**TRY IT:** In the entries that follow, how many lines include the string "counter"? The answer is the number only.

[Collected data entries]
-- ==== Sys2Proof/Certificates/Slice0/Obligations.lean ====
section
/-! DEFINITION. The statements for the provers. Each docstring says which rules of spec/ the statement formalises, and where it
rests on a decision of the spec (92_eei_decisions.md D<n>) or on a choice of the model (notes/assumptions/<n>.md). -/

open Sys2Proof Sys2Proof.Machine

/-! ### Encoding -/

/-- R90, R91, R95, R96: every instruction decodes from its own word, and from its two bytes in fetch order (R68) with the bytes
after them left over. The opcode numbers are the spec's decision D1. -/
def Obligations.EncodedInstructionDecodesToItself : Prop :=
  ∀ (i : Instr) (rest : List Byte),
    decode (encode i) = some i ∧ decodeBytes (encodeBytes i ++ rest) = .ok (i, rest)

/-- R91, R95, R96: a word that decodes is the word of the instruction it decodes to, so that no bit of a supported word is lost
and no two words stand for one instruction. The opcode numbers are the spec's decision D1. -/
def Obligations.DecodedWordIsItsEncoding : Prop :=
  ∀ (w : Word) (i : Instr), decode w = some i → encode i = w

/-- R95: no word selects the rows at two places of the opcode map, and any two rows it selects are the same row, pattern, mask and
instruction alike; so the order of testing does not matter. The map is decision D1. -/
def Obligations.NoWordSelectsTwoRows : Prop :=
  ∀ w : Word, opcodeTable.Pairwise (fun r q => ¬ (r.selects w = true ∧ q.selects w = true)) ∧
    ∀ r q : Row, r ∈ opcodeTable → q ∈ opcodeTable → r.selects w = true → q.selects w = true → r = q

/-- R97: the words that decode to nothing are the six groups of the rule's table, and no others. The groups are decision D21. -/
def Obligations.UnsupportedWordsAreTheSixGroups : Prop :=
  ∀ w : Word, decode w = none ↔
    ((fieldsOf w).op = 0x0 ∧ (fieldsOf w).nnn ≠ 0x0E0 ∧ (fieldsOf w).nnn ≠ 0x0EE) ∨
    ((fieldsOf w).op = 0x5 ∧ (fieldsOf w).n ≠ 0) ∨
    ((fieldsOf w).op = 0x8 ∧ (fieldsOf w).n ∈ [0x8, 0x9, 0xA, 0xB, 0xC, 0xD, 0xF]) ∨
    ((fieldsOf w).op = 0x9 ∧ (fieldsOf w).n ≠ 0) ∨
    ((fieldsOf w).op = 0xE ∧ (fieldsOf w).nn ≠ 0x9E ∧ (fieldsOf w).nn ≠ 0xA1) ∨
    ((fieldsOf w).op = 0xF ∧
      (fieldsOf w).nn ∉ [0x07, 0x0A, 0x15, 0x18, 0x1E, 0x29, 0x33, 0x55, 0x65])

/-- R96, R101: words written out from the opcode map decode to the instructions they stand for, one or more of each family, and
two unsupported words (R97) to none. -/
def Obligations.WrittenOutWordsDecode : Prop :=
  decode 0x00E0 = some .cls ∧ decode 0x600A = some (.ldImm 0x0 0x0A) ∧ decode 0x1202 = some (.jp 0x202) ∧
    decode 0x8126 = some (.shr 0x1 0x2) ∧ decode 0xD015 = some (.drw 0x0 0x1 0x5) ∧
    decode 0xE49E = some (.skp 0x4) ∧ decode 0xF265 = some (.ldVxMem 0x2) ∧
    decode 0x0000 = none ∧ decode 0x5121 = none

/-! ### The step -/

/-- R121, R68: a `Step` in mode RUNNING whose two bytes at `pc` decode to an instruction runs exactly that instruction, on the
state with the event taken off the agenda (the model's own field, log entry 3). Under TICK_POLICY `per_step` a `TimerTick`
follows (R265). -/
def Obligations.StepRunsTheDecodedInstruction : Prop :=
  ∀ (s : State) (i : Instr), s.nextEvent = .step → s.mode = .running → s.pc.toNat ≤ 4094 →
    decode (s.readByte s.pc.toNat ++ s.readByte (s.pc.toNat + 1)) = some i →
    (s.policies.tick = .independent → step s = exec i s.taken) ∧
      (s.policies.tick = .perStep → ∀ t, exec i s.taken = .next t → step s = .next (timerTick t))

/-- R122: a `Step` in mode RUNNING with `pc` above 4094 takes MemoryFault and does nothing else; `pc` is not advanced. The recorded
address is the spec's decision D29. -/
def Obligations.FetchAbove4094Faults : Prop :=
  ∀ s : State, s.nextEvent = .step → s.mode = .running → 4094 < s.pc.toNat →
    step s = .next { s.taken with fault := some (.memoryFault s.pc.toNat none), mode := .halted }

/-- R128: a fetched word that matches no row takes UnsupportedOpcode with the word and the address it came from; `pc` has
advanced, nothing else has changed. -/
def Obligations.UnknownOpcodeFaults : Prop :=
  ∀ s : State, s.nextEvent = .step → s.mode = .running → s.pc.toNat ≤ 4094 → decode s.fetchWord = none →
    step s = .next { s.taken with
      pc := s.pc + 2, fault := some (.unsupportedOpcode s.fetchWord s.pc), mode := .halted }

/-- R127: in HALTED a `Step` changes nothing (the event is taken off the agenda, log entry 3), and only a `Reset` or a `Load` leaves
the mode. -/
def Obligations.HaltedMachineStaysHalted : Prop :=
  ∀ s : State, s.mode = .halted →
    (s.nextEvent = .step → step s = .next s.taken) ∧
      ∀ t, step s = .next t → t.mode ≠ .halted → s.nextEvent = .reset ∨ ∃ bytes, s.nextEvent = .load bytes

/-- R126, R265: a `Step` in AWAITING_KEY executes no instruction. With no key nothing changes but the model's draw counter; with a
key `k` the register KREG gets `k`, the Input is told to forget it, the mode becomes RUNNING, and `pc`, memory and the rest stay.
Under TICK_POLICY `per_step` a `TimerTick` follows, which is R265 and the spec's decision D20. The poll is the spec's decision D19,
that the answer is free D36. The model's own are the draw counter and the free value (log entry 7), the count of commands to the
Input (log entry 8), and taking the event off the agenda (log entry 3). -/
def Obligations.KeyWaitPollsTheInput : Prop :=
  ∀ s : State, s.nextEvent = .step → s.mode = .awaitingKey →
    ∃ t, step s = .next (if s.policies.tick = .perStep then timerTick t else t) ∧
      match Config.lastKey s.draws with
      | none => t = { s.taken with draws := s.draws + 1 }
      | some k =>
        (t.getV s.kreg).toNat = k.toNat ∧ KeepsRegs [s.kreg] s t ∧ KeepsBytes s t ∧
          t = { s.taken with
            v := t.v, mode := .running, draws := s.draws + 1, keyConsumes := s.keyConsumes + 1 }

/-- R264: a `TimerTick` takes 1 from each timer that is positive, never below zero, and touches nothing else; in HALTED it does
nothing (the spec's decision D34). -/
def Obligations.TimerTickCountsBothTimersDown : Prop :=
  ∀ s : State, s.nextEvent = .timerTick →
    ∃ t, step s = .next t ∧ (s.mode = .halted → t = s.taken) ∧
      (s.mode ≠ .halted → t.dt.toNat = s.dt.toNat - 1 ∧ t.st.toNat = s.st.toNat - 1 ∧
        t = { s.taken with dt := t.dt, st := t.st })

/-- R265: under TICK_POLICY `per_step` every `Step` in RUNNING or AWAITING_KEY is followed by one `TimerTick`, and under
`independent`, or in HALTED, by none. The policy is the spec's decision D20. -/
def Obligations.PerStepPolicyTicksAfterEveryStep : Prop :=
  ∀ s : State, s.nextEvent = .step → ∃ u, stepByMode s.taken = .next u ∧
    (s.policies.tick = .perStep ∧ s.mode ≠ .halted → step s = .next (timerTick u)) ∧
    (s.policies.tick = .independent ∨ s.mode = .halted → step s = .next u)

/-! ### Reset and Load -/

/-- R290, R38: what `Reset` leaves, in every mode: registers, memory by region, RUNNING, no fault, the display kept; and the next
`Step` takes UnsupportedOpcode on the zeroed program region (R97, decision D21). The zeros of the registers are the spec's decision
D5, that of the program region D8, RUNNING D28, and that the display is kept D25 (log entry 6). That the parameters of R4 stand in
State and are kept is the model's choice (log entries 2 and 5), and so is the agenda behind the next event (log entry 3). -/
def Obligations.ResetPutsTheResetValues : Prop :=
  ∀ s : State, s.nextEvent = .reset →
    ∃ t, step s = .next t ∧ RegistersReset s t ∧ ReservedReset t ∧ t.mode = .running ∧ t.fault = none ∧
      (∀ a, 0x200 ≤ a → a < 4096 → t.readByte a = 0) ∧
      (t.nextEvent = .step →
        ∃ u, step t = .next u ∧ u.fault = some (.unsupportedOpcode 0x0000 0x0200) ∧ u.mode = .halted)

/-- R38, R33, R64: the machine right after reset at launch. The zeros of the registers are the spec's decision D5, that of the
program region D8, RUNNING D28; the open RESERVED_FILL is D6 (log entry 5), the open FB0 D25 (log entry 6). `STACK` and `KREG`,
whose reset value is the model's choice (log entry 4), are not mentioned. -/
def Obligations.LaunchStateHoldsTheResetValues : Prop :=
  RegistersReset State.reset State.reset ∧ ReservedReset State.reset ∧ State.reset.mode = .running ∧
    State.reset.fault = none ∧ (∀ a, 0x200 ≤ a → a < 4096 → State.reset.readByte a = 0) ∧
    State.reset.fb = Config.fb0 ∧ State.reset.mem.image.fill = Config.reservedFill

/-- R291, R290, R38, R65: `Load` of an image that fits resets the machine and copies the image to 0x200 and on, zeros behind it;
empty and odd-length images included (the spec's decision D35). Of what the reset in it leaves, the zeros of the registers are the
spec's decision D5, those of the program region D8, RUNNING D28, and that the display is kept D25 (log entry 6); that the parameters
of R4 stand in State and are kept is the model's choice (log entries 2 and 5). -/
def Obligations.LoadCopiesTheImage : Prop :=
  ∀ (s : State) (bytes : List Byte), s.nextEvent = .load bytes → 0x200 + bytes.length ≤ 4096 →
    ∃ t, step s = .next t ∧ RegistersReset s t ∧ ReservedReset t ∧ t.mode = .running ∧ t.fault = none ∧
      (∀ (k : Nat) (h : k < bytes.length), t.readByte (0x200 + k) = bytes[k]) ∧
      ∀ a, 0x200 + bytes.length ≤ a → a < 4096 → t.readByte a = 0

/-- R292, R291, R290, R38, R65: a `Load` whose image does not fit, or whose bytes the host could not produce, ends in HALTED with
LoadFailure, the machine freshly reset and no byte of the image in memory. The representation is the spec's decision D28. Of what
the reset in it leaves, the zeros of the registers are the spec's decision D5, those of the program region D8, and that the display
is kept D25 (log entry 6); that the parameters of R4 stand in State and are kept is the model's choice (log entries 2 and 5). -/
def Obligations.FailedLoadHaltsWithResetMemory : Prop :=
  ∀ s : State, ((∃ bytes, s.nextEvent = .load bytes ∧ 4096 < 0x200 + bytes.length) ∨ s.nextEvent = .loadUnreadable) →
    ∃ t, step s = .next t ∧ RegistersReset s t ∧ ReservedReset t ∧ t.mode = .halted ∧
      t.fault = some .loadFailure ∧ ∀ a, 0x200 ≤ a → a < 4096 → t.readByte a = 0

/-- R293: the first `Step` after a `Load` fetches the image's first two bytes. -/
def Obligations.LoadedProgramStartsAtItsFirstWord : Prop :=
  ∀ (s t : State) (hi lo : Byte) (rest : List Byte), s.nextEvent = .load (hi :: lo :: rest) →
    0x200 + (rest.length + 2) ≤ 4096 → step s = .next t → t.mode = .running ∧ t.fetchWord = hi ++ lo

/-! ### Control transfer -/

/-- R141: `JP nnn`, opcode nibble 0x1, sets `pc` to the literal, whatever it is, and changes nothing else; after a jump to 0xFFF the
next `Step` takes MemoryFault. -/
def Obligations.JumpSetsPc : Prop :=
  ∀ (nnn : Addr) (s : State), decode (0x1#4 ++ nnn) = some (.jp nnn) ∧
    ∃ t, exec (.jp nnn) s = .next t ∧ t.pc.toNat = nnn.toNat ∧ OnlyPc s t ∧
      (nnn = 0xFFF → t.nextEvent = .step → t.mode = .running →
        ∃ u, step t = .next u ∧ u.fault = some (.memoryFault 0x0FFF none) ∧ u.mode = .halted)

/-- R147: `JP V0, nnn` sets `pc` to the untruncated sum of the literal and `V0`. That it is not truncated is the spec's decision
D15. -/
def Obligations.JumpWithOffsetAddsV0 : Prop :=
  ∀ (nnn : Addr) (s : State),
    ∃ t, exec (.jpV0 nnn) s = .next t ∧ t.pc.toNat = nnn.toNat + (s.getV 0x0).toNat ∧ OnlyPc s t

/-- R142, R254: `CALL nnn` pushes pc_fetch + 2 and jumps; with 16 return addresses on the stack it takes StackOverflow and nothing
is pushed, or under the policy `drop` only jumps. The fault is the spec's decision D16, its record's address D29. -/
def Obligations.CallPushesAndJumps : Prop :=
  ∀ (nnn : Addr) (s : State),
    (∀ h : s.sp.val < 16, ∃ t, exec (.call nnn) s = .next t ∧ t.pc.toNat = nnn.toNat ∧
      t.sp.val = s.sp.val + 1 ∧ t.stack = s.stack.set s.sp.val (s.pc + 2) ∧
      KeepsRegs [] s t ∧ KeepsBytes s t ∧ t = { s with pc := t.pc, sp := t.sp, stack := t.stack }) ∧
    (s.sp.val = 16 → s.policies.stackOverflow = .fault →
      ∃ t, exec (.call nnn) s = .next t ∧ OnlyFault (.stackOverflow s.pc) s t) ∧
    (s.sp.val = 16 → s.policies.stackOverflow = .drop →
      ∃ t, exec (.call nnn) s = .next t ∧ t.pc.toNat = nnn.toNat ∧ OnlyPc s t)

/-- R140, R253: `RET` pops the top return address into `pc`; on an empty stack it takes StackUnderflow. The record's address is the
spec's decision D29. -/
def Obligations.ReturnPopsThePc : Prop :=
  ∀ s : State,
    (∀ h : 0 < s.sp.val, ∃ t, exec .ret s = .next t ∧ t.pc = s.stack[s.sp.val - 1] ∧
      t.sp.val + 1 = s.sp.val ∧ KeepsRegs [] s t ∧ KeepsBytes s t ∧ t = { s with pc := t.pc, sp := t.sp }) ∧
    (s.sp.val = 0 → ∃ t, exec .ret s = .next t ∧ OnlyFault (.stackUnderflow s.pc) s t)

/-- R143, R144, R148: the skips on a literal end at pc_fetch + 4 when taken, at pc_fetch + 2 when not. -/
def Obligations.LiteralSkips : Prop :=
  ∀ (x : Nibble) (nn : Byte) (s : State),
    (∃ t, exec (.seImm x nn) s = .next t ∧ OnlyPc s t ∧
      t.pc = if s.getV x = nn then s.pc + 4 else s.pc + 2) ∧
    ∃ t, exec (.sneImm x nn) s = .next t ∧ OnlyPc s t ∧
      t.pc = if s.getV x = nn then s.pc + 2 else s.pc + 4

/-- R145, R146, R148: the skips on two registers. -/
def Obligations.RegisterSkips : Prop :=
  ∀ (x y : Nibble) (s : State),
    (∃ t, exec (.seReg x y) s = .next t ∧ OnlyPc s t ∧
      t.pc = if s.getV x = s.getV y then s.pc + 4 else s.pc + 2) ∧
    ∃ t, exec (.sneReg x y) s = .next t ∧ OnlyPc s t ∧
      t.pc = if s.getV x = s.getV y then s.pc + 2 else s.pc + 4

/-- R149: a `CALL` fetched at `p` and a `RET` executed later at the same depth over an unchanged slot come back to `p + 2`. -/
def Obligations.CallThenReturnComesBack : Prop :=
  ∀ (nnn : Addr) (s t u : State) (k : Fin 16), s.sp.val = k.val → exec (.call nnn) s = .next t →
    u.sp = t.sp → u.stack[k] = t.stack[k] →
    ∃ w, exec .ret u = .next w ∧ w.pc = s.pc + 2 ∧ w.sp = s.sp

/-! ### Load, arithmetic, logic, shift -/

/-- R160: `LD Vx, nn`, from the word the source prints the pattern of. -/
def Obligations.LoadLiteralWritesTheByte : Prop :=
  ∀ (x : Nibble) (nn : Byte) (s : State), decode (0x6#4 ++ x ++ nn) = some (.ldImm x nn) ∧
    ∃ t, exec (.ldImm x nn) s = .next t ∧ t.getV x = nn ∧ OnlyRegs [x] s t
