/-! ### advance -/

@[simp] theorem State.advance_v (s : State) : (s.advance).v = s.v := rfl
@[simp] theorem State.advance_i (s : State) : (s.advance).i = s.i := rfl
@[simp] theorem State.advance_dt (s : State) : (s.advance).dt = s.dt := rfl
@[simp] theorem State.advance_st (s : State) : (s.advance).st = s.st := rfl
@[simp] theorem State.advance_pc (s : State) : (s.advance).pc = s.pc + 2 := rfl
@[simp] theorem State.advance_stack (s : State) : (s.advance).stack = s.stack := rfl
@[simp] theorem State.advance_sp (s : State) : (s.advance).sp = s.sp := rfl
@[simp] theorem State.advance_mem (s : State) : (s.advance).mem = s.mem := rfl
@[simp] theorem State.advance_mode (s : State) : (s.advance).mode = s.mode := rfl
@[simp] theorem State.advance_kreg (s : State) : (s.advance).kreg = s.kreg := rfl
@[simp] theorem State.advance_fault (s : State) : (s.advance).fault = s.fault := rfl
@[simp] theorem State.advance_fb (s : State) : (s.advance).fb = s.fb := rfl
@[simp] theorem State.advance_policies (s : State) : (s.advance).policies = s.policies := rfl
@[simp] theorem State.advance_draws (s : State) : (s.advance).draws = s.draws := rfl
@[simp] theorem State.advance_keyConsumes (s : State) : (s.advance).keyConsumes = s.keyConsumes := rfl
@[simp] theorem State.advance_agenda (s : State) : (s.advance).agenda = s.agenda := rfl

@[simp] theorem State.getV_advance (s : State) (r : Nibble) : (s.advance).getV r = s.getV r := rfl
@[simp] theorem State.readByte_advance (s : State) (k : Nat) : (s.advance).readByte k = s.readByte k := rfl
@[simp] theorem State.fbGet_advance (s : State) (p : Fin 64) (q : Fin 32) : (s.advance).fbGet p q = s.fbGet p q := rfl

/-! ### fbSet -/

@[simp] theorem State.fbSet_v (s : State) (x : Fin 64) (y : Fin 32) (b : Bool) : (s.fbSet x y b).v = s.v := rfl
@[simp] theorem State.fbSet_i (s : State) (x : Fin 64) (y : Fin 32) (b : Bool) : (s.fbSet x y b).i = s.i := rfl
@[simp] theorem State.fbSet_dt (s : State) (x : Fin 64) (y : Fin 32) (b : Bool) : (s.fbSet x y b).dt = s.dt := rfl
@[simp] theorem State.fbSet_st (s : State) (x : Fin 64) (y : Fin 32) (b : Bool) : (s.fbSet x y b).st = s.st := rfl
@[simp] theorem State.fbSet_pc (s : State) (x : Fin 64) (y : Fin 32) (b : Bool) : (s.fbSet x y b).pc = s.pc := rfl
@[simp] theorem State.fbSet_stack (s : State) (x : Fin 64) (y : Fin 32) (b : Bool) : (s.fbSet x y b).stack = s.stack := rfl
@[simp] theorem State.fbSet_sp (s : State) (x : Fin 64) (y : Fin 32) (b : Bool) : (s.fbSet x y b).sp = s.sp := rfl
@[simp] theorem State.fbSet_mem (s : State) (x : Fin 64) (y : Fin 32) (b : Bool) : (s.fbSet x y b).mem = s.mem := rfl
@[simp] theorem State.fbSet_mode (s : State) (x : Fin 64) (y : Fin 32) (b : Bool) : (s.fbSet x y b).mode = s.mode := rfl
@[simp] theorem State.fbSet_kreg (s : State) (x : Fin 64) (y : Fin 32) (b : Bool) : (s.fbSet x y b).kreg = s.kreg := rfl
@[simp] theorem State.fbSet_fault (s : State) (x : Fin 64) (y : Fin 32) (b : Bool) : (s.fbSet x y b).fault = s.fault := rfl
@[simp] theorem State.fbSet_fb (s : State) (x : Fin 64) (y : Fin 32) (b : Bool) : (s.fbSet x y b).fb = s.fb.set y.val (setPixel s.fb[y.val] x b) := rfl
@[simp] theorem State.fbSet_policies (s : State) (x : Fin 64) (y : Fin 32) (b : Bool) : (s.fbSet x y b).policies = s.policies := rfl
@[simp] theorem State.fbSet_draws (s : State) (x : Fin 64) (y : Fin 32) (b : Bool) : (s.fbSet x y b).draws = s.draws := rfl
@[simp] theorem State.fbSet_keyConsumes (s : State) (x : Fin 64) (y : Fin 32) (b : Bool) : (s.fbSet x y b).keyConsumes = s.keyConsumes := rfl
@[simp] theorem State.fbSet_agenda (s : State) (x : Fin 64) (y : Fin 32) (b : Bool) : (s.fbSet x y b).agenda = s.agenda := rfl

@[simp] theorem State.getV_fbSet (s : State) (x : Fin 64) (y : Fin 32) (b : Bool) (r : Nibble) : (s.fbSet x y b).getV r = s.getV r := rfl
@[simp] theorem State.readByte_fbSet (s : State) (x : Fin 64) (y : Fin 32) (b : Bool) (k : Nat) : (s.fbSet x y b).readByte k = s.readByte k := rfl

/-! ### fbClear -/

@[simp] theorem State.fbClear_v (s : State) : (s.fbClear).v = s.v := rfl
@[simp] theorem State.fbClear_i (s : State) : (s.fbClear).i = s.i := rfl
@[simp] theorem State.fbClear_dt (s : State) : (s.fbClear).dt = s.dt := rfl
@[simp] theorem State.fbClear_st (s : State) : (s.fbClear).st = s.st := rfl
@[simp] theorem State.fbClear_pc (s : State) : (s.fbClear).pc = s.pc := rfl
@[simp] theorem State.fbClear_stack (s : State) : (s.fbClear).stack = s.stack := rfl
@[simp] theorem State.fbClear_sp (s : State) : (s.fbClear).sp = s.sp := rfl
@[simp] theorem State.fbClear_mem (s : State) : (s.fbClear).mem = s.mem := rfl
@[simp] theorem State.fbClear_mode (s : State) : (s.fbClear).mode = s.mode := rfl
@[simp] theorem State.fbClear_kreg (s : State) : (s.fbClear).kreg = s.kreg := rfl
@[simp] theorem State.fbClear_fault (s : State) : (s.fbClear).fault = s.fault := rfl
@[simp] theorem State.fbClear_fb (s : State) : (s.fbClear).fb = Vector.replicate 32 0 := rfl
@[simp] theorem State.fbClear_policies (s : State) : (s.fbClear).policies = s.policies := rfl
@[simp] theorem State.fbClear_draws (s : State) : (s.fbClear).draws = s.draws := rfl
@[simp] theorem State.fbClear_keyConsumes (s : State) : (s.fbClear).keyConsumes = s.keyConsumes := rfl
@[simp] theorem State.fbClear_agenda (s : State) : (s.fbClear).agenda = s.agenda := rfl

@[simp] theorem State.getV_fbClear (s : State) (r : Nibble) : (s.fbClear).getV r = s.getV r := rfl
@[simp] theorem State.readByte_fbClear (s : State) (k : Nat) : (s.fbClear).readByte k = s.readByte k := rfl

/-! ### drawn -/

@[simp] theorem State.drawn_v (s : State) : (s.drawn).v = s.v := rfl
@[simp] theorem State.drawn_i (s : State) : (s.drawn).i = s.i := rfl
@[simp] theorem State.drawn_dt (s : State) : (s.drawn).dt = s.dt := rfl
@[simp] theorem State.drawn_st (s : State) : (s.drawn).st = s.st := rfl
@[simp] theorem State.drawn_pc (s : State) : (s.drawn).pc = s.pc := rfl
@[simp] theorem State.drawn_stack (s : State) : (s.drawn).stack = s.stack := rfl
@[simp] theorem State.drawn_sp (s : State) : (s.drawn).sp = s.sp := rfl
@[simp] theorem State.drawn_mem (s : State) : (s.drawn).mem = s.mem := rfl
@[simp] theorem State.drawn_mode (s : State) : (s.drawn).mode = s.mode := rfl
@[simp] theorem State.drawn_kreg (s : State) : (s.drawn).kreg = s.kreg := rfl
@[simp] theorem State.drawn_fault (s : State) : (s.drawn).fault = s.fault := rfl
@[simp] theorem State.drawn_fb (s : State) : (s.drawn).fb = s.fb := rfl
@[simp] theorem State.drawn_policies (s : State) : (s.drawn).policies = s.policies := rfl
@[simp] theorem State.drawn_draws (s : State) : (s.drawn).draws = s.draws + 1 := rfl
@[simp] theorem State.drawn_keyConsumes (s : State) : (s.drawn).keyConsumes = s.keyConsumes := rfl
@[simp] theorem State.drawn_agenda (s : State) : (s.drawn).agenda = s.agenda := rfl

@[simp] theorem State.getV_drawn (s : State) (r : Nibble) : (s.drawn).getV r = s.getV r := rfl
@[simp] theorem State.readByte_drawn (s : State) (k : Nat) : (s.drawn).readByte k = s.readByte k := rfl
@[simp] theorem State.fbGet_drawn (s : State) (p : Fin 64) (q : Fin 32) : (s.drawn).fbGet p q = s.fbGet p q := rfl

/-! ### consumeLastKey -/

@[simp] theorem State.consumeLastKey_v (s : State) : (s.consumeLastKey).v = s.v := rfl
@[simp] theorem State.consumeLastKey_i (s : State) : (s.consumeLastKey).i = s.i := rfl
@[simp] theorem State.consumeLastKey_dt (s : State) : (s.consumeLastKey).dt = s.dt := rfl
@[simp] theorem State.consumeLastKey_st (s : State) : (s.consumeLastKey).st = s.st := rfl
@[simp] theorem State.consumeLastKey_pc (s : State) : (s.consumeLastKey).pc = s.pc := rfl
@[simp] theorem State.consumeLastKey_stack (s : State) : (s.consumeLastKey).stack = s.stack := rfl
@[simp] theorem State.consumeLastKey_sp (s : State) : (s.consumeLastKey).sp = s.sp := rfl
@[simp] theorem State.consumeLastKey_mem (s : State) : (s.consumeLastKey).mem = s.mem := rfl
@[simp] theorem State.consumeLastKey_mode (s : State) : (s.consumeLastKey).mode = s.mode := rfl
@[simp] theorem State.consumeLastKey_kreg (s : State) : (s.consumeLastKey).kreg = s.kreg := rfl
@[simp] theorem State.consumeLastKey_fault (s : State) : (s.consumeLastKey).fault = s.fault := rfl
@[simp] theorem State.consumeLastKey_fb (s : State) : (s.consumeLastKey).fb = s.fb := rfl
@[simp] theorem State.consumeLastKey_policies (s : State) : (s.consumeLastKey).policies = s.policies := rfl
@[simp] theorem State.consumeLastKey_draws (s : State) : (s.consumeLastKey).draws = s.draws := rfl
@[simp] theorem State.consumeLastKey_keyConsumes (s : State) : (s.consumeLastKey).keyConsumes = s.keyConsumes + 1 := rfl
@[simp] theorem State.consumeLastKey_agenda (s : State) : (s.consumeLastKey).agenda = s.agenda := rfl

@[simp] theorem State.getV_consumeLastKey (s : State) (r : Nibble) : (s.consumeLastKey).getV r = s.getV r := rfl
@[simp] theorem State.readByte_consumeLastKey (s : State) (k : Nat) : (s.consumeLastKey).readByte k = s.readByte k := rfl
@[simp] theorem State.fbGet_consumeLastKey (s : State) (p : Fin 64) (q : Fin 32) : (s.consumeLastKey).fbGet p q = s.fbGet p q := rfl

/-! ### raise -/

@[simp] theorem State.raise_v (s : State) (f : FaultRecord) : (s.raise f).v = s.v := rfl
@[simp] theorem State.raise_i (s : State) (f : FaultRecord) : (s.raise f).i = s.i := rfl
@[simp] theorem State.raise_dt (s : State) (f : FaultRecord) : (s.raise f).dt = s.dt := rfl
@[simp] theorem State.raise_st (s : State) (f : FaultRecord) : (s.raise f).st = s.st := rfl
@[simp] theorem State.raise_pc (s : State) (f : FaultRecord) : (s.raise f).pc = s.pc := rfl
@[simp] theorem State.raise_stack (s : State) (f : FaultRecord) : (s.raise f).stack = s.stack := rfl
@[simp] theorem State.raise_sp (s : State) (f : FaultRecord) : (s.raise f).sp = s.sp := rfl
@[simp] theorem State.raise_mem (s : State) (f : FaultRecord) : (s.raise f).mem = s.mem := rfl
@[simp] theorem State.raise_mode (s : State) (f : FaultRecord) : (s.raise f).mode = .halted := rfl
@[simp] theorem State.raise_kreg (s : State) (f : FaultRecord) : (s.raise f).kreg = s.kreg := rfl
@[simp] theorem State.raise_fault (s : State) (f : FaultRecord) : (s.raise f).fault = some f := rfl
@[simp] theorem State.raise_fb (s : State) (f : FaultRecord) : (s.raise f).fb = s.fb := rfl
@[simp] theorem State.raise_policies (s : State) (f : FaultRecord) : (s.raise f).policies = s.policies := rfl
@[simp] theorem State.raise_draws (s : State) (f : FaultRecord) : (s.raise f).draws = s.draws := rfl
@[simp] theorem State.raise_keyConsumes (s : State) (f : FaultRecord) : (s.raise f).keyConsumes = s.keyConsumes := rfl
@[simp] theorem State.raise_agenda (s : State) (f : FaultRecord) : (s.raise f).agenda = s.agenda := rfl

**ANSWER TO THE PROBLEM:** 2